**** PROVIDED MATERIAL ****

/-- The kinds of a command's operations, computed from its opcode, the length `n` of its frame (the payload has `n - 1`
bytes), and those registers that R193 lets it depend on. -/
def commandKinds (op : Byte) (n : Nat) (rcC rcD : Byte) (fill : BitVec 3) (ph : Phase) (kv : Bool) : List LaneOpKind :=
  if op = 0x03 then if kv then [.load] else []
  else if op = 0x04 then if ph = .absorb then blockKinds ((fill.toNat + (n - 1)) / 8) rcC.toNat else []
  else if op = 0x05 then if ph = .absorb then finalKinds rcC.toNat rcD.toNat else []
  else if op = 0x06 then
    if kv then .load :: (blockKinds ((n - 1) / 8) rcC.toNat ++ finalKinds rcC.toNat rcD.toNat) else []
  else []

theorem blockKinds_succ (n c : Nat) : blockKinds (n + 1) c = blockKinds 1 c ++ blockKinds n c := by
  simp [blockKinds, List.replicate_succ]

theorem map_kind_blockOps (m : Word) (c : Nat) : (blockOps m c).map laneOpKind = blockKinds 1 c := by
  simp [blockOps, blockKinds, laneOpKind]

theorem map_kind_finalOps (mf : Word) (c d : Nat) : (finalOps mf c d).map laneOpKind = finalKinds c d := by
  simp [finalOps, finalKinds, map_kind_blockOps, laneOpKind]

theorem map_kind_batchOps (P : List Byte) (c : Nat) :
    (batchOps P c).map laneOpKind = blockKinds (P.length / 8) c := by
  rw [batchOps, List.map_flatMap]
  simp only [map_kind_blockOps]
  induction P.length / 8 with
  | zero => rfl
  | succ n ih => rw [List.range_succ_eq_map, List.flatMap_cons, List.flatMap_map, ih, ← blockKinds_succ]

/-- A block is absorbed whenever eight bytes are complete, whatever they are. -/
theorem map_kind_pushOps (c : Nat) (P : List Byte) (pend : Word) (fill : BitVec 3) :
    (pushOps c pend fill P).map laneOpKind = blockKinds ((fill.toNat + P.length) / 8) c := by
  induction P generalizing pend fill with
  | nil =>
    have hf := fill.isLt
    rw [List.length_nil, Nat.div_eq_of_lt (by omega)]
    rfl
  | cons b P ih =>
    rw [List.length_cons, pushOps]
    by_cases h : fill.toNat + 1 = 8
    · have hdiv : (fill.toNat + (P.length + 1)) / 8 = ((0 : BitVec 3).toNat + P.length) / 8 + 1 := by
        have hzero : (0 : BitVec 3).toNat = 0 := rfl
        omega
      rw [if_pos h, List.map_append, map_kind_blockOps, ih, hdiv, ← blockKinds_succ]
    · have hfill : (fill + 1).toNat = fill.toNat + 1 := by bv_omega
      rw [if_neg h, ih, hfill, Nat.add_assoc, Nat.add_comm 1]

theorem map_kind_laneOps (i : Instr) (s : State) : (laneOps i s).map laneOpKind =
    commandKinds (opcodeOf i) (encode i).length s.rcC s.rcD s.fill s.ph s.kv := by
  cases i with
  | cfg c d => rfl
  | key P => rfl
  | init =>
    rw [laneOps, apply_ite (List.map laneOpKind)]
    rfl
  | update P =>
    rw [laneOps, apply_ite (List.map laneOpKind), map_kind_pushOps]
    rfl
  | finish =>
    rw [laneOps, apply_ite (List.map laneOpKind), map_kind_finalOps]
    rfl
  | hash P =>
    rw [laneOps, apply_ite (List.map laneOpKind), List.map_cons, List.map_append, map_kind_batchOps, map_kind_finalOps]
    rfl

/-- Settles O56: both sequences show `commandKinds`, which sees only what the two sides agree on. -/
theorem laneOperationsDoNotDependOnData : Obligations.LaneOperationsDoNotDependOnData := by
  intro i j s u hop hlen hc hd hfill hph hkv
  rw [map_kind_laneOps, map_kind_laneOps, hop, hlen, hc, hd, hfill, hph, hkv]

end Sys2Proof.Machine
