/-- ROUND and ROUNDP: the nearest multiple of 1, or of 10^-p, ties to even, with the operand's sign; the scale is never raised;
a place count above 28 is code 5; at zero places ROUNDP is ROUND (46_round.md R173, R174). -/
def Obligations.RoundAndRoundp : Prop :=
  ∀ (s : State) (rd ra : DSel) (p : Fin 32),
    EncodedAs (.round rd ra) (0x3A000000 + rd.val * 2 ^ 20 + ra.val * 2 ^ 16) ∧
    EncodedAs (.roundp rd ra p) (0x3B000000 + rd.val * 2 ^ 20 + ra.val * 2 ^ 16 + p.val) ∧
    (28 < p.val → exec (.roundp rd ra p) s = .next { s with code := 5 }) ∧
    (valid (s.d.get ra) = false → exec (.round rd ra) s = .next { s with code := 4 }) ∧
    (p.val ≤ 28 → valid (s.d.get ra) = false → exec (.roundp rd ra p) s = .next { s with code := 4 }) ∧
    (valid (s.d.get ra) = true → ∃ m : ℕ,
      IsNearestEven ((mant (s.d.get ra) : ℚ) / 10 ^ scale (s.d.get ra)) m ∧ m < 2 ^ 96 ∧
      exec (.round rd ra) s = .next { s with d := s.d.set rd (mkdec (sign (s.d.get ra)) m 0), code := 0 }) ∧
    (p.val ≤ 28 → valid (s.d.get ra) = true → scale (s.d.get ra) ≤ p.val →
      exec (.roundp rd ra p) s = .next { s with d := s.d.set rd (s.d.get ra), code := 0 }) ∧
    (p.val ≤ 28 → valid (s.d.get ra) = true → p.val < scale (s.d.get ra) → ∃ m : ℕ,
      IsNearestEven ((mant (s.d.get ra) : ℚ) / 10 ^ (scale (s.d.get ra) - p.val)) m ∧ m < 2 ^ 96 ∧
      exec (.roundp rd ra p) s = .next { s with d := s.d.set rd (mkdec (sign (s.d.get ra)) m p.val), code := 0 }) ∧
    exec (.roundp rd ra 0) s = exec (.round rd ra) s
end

****

Return exactly the lines above from the line that has "theorem map_kind_pushOps (c" through the line that has "intro i j s u hop hlen hc hd hfill hph hkv", inclusive, and nothing else.

#### [RESPONSE TO THE TASK]
theorem map_kind_pushOps (c : Nat) (P : List Byte) (pend : Word) (fill : BitVec 3) :
    (pushOps c pend fill P).map laneOpKind = blockKinds ((fill.toNat + P.length) / 8) c := by
  induction P generalizing pend fill with
  | nil =>
    have hf := fill.isLt
    rw [List.length_nil, Nat.div_eq_of_lt (by omega)]
    rfl
  | cons b P ih =>
    rw [List.length_cons, pushOps]
    by_cases h : fill.toNat + 1 = 8
    · have hdiv : (fill.toNat + (P.length + 1)) / 8 = ((0 : BitVec 3).toNat + P.length) / 8 + 1 := by
        have hzero : (0 : BitVec 3).toNat = 0 := rfl
        omega
      rw [if_pos h, List.map_append, map_kind_blockOps, ih, hdiv, ← blockKinds_succ]
    · have hfill : (fill + 1).toNat = fill.toNat + 1 := by bv_omega
      rw [if_neg h, ih, hfill, Nat.add_assoc, Nat.add_comm 1]

theorem map_kind_laneOps (i : Instr) (s : State) : (laneOps i s).map laneOpKind =
    commandKinds (opcodeOf i) (encode i).length s.rcC s.rcD s.fill s.ph s.kv := by
  cases i with
  | cfg c d => rfl
  | key P => rfl
  | init =>
    rw [laneOps, apply_ite (List.map laneOpKind)]
    rfl
  | update P =>
    rw [laneOps, apply_ite (List.map laneOpKind), map_kind_pushOps]
    rfl
  | finish =>
    rw [laneOps, apply_ite (List.map laneOpKind), map_kind_finalOps]
    rfl
  | hash P =>
    rw [laneOps, apply_ite (List.map laneOpKind), List.map_cons, List.map_append, map_kind_batchOps, map_kind_finalOps]
    rfl

/-- Settles O56: both sequences show `commandKinds`, which sees only what the two sides agree on. -/
theorem laneOperationsDoNotDependOnData : Obligations.LaneOperationsDoNotDependOnData := by
  intro i j s u hop hlen hc hd hfill hph hkv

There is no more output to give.